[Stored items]
-- ==== Sys2Proof/Machine/Vperm.lean ====
section
/-! DEFINITION. The special-function instructions (R140 to R143), reductions (R144), permutes (R145), bit
instructions (R146), moves and indirect access (R147, R148), and the length instructions (R149, R150). In a
gang the instructions that cross elements act on the gang vector (R271). -/

namespace Sys2Proof.Machine

/-! ### The gang vector (R271) -/

/-- The members of the gang this core belongs to, as they stood when the instruction began; none outside
a gang. -/
def State.gangMembers (s : State) : List Peer :=
  if s.ctx.gang then
    match s.pkg.gangs.find? (fun b => b.handle == s.ctx.taskh) with
    | some b => b.snap.map (fun m => m.2)
    | none => []
  else []

/-- The context of the member that is executing, within a member's snapshot. -/
def Peer.gangCtx (p : Peer) (h : Word) : Ctx := if p.ctx.taskh == h then p.ctx else p.other

/-- What a source name reads in every member: the entry of each, in member order; outside a gang only the
executing core's own. -/
def State.crossSources (s : State) (own : Entry) (n : BitVec 6) : List Entry :=
  match s.gangMembers with
  | [] => [own]
  | l => l.map (fun p =>
      let c := p.gangCtx s.ctx.taskh
      match c.vref n.toNat with
      | .entry e => p.core.entry c e
      | .queue q => (p.core.queues.getD q []).headD Entry.zero)

/-- The number of members whose elements a crossing instruction sees: the gang's, or 1. -/
def State.crossSize (s : State) : Nat := match s.gangMembers with | [] => 1 | l => l.length

/-- The gang-vector index of local element 0. -/
def State.crossBase (s : State) (w : Nat) : Nat := match s.gangMembers with | [] => 0 | _ => s.ctx.member * vlmax w

/-- R268 and R271: the broadcast lag that a crossing instruction adds to its times; 0 outside a gang.
DESIGN CHOICE, log 35. -/
def State.crossLag (s : State) : Nat :=
  if s.ctx.gang then
    match s.pkg.gangs.find? (fun b => b.handle == s.ctx.taskh) with
    | some b => lagOf (b.snap.map (fun m => m.1))
    | none => 0
  else 0

/-- Element i of the gang vector; the zero code of the tag beyond its end. -/
def crossElem (srcs : List Entry) (w : Nat) (t : BitVec 5) (i : Nat) : Nat :=
  match srcs[i / vlmax w]? with
  | some e => elem w e.data (i % vlmax w)
  | none => zeroOf t

/-- Whether element i of the gang vector is unmasked, by each member's own predicate. -/
def State.crossActive (s : State) (pr : BitVec 3) (w i : Nat) : Bool :=
  match s.gangMembers with
  | [] => s.active pr i
  | l =>
    match l[i / vlmax w]? with
    | some p => pr == 0 || ((p.gangCtx s.ctx.taskh).p.getD pr.toNat 0).getLsbD (i % vlmax w)
    | none => false

/-- Whether element i of the gang vector lies below the local count of its member. DEDUCED, log 113. -/
def State.crossInside (s : State) (w i : Nat) : Bool := decide (i % vlmax w < s.count w)

/-- One more than the highest gang-vector index an instruction processes. DEDUCED, log 113. -/
def State.crossCount (s : State) (w : Nat) : Nat := (s.crossSize - 1) * vlmax w + s.count w

/-! ### VSFU (R140 to R143) -/

/-- The tags of the special-function unit. -/
def sfuTag (t : BitVec 5) : Bool := t == tBF16 || t == tF16 || t == tF32

/-- R143: the result is formed at issue and posted, to commit 16 core cycles later. DEDUCED, log 31. -/
def vsfu (form : SfuForm) (d a : BitVec 6) (pr : BitVec 3) (s : State) : Out :=
  finish s (do
    if s.idle then return s.setVs 0
    let (ea, s1) ← s.takeV a
    let t := ea.tag
    let w := tagWidth t
    if s.nothing w then return s.setVs 0
    needTag (sfuTag t) 0 t
    let r := s1.vref d
    s1.checkRef r
    s1.checkRoom r
    let n := s.count w
    let (start, old) := match r with
      | .entry e => ((s1.entry e).data, (s1.entry e).poison)
      | .queue _ => (zeroData t, false)
    let full := decide (s.ctx.vsn = 0) && pr == 0 && decide (n * w = 8192)
    let run := elemLoop w (s.active pr) (fun i => sfu form t.toNat (tagFmt t) (elem w ea.data i)) 0
      (n - s.ctx.vsn) s.ctx.vsn start .none
    let kind := match r with | .entry e => ShadowKind.sfuEntry e | .queue q => ShadowKind.sfuQueue q
    let post : Shadow := { kind := kind, at_ := s.now + 16, tag := t, flags := run.fx.flags, sat := run.fx.sat
                           und := run.fx.und, data := run.data, lmask := 0, amax := 0, codes := 0
                           poison := old && !full }
    .ok ({ s1 with ctx := { s1.ctx with live := s1.ctx.live ++ [post] } }.setVs 0))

→ Aim of the task
Would you set down all of the entries again, word for word?

→ Reply
-- ==== Sys2Proof/Machine/Vperm.lean ====
section
/-! DEFINITION. The special-function instructions (R140 to R143), reductions (R144), permutes (R145), bit
instructions (R146), moves and indirect access (R147, R148), and the length instructions (R149, R150). In a
gang the instructions that cross elements act on the gang vector (R271). -/

namespace Sys2Proof.Machine

/-! ### The gang vector (R271) -/

/-- The members of the gang this core belongs to, as they stood when the instruction began; none outside
a gang. -/
def State.gangMembers (s : State) : List Peer :=
  if s.ctx.gang then
    match s.pkg.gangs.find? (fun b => b.handle == s.ctx.taskh) with
    | some b => b.snap.map (fun m => m.2)
    | none => []
  else []

/-- The context of the member that is executing, within a member's snapshot. -/
def Peer.gangCtx (p : Peer) (h : Word) : Ctx := if p.ctx.taskh == h then p.ctx else p.other

/-- What a source name reads in every member: the entry of each, in member order; outside a gang only the
executing core's own. -/
def State.crossSources (s : State) (own : Entry) (n : BitVec 6) : List Entry :=
  match s.gangMembers with
  | [] => [own]
  | l => l.map (fun p =>
      let c := p.gangCtx s.ctx.taskh
      match c.vref n.toNat with
      | .entry e => p.core.entry c e
      | .queue q => (p.core.queues.getD q []).headD Entry.zero)

/-- The number of members whose elements a crossing instruction sees: the gang's, or 1. -/
def State.crossSize (s : State) : Nat := match s.gangMembers with | [] => 1 | l => l.length

/-- The gang-vector index of local element 0. -/
def State.crossBase (s : State) (w : Nat) : Nat := match s.gangMembers with | [] => 0 | _ => s.ctx.member * vlmax w

/-- R268 and R271: the broadcast lag that a crossing instruction adds to its times; 0 outside a gang.
DESIGN CHOICE, log 35. -/
def State.crossLag (s : State) : Nat :=
  if s.ctx.gang then
    match s.pkg.gangs.find? (fun b => b.handle == s.ctx.taskh) with
    | some b => lagOf (b.snap.map (fun m => m.1))
    | none => 0
  else 0

/-- Element i of the gang vector; the zero code of the tag beyond its end. -/
def crossElem (srcs : List Entry) (w : Nat) (t : BitVec 5) (i : Nat) : Nat :=
  match srcs[i / vlmax w]? with
  | some e => elem w e.data (i % vlmax w)
  | none => zeroOf t

/-- Whether element i of the gang vector is unmasked, by each member's own predicate. -/
def State.crossActive (s : State) (pr : BitVec 3) (w i : Nat) : Bool :=
  match s.gangMembers with
  | [] => s.active pr i
  | l =>
    match l[i / vlmax w]? with
    | some p => pr == 0 || ((p.gangCtx s.ctx.taskh).p.getD pr.toNat 0).getLsbD (i % vlmax w)
    | none => false

/-- Whether element i of the gang vector lies below the local count of its member. DEDUCED, log 113. -/
def State.crossInside (s : State) (w i : Nat) : Bool := decide (i % vlmax w < s.count w)

/-- One more than the highest gang-vector index an instruction processes. DEDUCED, log 113. -/
def State.crossCount (s : State) (w : Nat) : Nat := (s.crossSize - 1) * vlmax w + s.count w

/-! ### VSFU (R140 to R143) -/

/-- The tags of the special-function unit. -/
def sfuTag (t : BitVec 5) : Bool := t == tBF16 || t == tF16 || t == tF32

/-- R143: the result is formed at issue and posted, to commit 16 core cycles later. DEDUCED, log 31. -/
def vsfu (form : SfuForm) (d a : BitVec 6) (pr : BitVec 3) (s : State) : Out :=
  finish s (do
    if s.idle then return s.setVs 0
    let (ea, s1) ← s.takeV a
    let t := ea.tag
    let w := tagWidth t
    if s.nothing w then return s.setVs 0
    needTag (sfuTag t) 0 t
    let r := s1.vref d
    s1.checkRef r
    s1.checkRoom r
    let n := s.count w
    let (start, old) := match r with
      | .entry e => ((s1.entry e).data, (s1.entry e).poison)
      | .queue _ => (zeroData t, false)
    let full := decide (s.ctx.vsn = 0) && pr == 0 && decide (n * w = 8192)
    let run := elemLoop w (s.active pr) (fun i => sfu form t.toNat (tagFmt t) (elem w ea.data i)) 0
      (n - s.ctx.vsn) s.ctx.vsn start .none
    let kind := match r with | .entry e => ShadowKind.sfuEntry e | .queue q => ShadowKind.sfuQueue q
    let post : Shadow := { kind := kind, at_ := s.now + 16, tag := t, flags := run.fx.flags, sat := run.fx.sat
                           und := run.fx.und, data := run.data, lmask := 0, amax := 0, codes := 0
                           poison := old && !full }
    .ok ({ s1 with ctx := { s1.ctx with live := s1.ctx.live ++ [post] } }.setVs 0))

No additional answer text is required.